Q&A: Professor Nadia Nurhussein – Literatures of the Horn of Africa, a conversation series

AiW Guests
Interviewers: Kyra Webb, Sophia Dermetzis and Kal Harris
Interviewee: Professor Nadia Nurhussein
Interview Date: 7th December 2021. 

AiW note: This is one in a series of interviews, carried out by undergraduate students as part of the module “Ethiopian, Eritrean and Somali literatures in global intellectual history,” taught by Dr Sara Marzagora in the Department of Languages, Literatures and Cultures of King’s College London in the 2021-2022 academic year. The interview scripts have been transcribed and first-edited by Nadira Ibrahim, who holds a first-class English degree from King’s College London and is proud to have contributed to the wider scholarly discussion surrounding these important literatures.
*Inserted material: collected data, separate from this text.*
/-! ### PARSE_EXTRA and PARSE_ZSTR -/

/-- R139: PARSE_EXTRA run on its own, on the bytes of a section. -/
theorem exec_parseExtra_append {fs : List Field} {rest : Bytes} {s : State} (hlen : extraLen fs ≤ 65535)
    (hcap : overCap s.params.extraCap (extraLen fs) = false) (h : avail s = xsecBytes fs ++ rest) :
    exec .parseExtra s = .next ((took (xsecBytes fs) s).setRet (.fields fs)) :=
  congrArg (fun m => Host.Outcome.next (runProc m .fields)) (parseExtra_append hlen hcap h)

/-- R141: PARSE_ZSTR run on its own, on the bytes of a string. -/
theorem exec_parseZstr_append {sec : StrSection} {text rest : Bytes} {s : State} (hz : 0#8 ∉ text)
    (hcap : overCap (strCap sec s.params) text.length = false) (h : avail s = zstrBytes text ++ rest) :
    exec (.parseZstr sec) s = .next ((took (zstrBytes text) s).setRet (.bytes text)) :=
  congrArg (fun m => Host.Outcome.next (runProc m .bytes)) (parseZstr_append hz hcap h)

/-- Settles O24: the procedure takes the bytes of the section and hands the Fields over. -/
theorem parseExtraReadsTheFields : Obligations.ParseExtraReadsTheFields := by
  intro fs rest s hlen hcap h
  change avail s = xsecBytes fs ++ rest at h
  refine ⟨_, exec_parseExtra_append hlen hcap h, rfl, avail_took_append h, ?_, rfl, rfl, rfl, rfl,
    ⟨rfl, rfl, rfl, rfl⟩, rfl, rfl, rfl, rfl, rfl⟩
  simp [took, xsecBytes, lenHalf]

/-- Settles O25: the procedure takes the text and its zero byte and hands the text over. -/
theorem parseZstrReadsUpToTheZero : Obligations.ParseZstrReadsUpToTheZero := by
  intro sec text rest s hz hcap h
  have hbytes : avail s = zstrBytes text ++ rest := by simpa [zstrBytes] using h
  refine ⟨_, exec_parseZstr_append hz hcap hbytes, rfl, avail_took_append hbytes, ?_, rfl, rfl, rfl, rfl,
    ⟨rfl, rfl, rfl, rfl⟩, rfl, rfl, rfl, rfl, rfl⟩
  simp [took, zstrBytes]

/-! ### NEXT -/

/-- Settles O45: each test of NEXT is that of its bit. -/
theorem flagTestsInOrderAreNext : Obligations.FlagTestsInOrderAreNext :=
  fun flg => ⟨nextPhase_three flg, nextPhase_two flg, nextPhase_one flg, nextPhase_zero flg⟩

/-! ### An element outside its phase -/

/-- R144: the machine takes no step in IDLE. -/
theorem whenAwaited_idle {s : State} (h : s.p.ph = .idle) (awaited : Bool) (act : State → State) :
    whenAwaited awaited act s = .next s := if_pos h

/-- Entry 13: an element that no rule gives an effect in the phase. -/
theorem whenAwaited_outOfPhase {awaited : Bool} {s : State} (hidle : s.p.ph ≠ .idle) (h : awaited = false)
    (act : State → State) : whenAwaited awaited act s = .fault .outOfPhase := by
  rw [whenAwaited, if_neg hidle, if_neg (by simp [h])]

/-- R146: a test of the FLG byte is not made in a phase outside those between the fixed part and its section. -/
theorem testable_eq_false {target : Phase} {before : List Phase} {s : State}
    (hranks : ∀ ph, 1 ≤ phaseRank ph → phaseRank ph < phaseRank target → ph ∈ before) (h : s.p.ph ∉ before) :
    testable target s = false := by
  by_contra htest
  simp only [testable, Bool.not_eq_false, Bool.and_eq_true, decide_eq_true_eq] at htest
  exact h (hranks s.p.ph htest.1 htest.2)

/-- What R144 and entry 13 say of an element: it is run when `own` has the phase, it does nothing in IDLE, and the model stops
in any other phase. -/
theorem waits_of_whenAwaited {i : Instr} {own : List Phase} {s : State} {awaited : Bool} {act : State → State}
    (hexec : exec i s = whenAwaited awaited act s) (hown : s.p.ph ∉ own → awaited = false) :
    (s.p.ph = .idle → exec i s = .next s) ∧ (s.p.ph ≠ .idle → s.p.ph ∉ own → exec i s = .fault .outOfPhase) :=
  ⟨fun h => hexec.trans (whenAwaited_idle h _ _), fun hidle h => hexec.trans (whenAwaited_outOfPhase hidle (hown h) _)⟩

/-- Settles O50: the tests of the FLG byte by the rank of the phase, the other elements by the phases they name. -/
theorem elementsWaitForTheirPhase : Obligations.ElementsWaitForTheirPhase := by
  intro i own s hrow
  rcases hrow with htest | ⟨a, b, c, d, m, e⟩ | ⟨n, e⟩ | ⟨a, b, d, e⟩ | ⟨x, e⟩ | ⟨v, e⟩
  · simp only [List.mem_cons, List.not_mem_nil, or_false, Prod.mk.injEq] at htest
    rcases htest with ⟨rfl, rfl⟩ | ⟨rfl, rfl⟩ | ⟨rfl, rfl⟩ | ⟨rfl, rfl⟩
    · exact waits_of_whenAwaited (awaited := testable .xlen s) rfl (testable_eq_false fun ph => by cases ph <;> decide)
    · exact waits_of_whenAwaited (awaited := testable .name s) rfl (testable_eq_false fun ph => by cases ph <;> decide)
    · exact waits_of_whenAwaited (awaited := testable .comment s) rfl (testable_eq_false fun ph => by cases ph <;> decide)
    · exact waits_of_whenAwaited (awaited := testable .hcrc s) rfl (testable_eq_false fun ph => by cases ph <;> decide)
  · cases e
    exact waits_of_whenAwaited (act := acceptFixed a b m c d) rfl (by simp)
  · cases e
    exact waits_of_whenAwaited (act := acceptXlen n) rfl (by simp)
  · cases e
    exact waits_of_whenAwaited (act := acceptSubfield a b d) rfl (by simp +contextual)
  · cases e
    exact waits_of_whenAwaited (act := acceptString x) rfl (by simp)
  · cases e
    exact waits_of_whenAwaited (act := acceptHcrc v) rfl (by simp)

end Sys2Proof.Machine
end

section
/-! PROOFS about the outcomes of DECODE at the level of the whole operation (42_decode.md R130 to R142): each fault at the read
where it is raised, the Header an ok end leaves, and that the source and the capacities decide everything (R150, R151). -/

namespace Sys2Proof.Machine

/-! ### Where a DECODE faults -/

/-- R138, R199: the state a DECODE leaves when its steps raise `f` after `n` bytes of the source, with `rest` still to read. -/
structure DecodeFaulted (s : State) (f : FaultRec) (n : Nat) (rest : Bytes) (t : State) : Prop where
  exec_eq : exec .decode s = .next t
  ranInto : t.ranInto f (faultCode f.kind)
  h_eq : t.h = s.h
  len_eq : t.len = n
  avail_eq : avail t = rest
  idle : t.p.ph = .idle

/-- R138: a DECODE whose steps raise, from the reader's registers where they raise. -/
theorem decodeFaulted_of_raise {s u : State} {f : FaultRec} {n : Nat} {rest : Bytes} (hg : s.params.grain = .operation)
    (hr : decodeRun s = .raise f u) (hpos : u.r.pos = n) (havail : avail u = rest) :
    DecodeFaulted s f n rest (takeFault .parser f u) where
  exec_eq := execDecode_raise hg hr
  ranInto := ranInto_takeFault _ _ _
  h_eq := by
    have hu := (decodeReached_final s).h_eq
    rwa [hr] at hu
  len_eq := hpos
  avail_eq := havail
  idle := rfl

/-- R131, R132: a fault of the fixed part is DECODE's. -/
theorem decodeRun_of_parseFixed_raise {s u : State} {f : FaultRec} (h : parseFixed (brOpen s) = .raise f u) :
    decodeRun s = .raise f u := by rw [decodeRun, h, Proc.bind_raise]

/-! ### The fixed part -/

/-- R131: fewer than two bytes. -/
theorem parseFixed_noMagic {s : State} (h : (avail s).length < 2) :
    parseFixed s = .raise ⟨.unexpectedEndOfStream, countHalf 2, countHalf (avail s).length⟩ (drained s) := by
  rw [parseFixed, brRead_short h, Proc.bind_raise]

/-- R132: the magic and fewer than eight bytes more. -/
theorem parseFixed_short {s : State} {rest : Bytes} (h : avail s = magic ++ rest) (hrest : rest.length < 8) :
    parseFixed s =
      .raise ⟨.unexpectedEndOfStream, countHalf 8, countHalf rest.length⟩ (drained (took magic s)) := by
  have hmagic : brRead 2 s = .ret magic (took magic s) := brRead_append h
  have hleft : avail (took magic s) = rest := avail_took_append h
  rw [parseFixed, hmagic, Proc.bind_ret, if_pos rfl, brRead_short (hleft ▸ hrest), Proc.bind_raise, hleft]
Nadia Nurhussein is Professor in English and Africana Studies at Johns Hopkins University, specialising  in African American literature and culture. She is the author of Black Land: Imperial Ethiopianism and African America (Princeton University Press, 2019) and Rhetorics of Literacy: The Cultivation of American Dialect Poetry (The Ohio State University Press, 2013)​.

 

Kyra, Sophia and Kal studied Professor Nurhussein’s Black Land in combination with Claude McKay’s novel, Amiable with Big Teeth: A Novel of the Love Affair between the Communists and the Poor Black Sheep of Harlem, in their class on Ethiopia and Pan-Africanism at King’s.

Nurhussein’s Black Land includes a chapter on McKay, which brings out many discussions on international solidarity and cultural authenticity in the seminars.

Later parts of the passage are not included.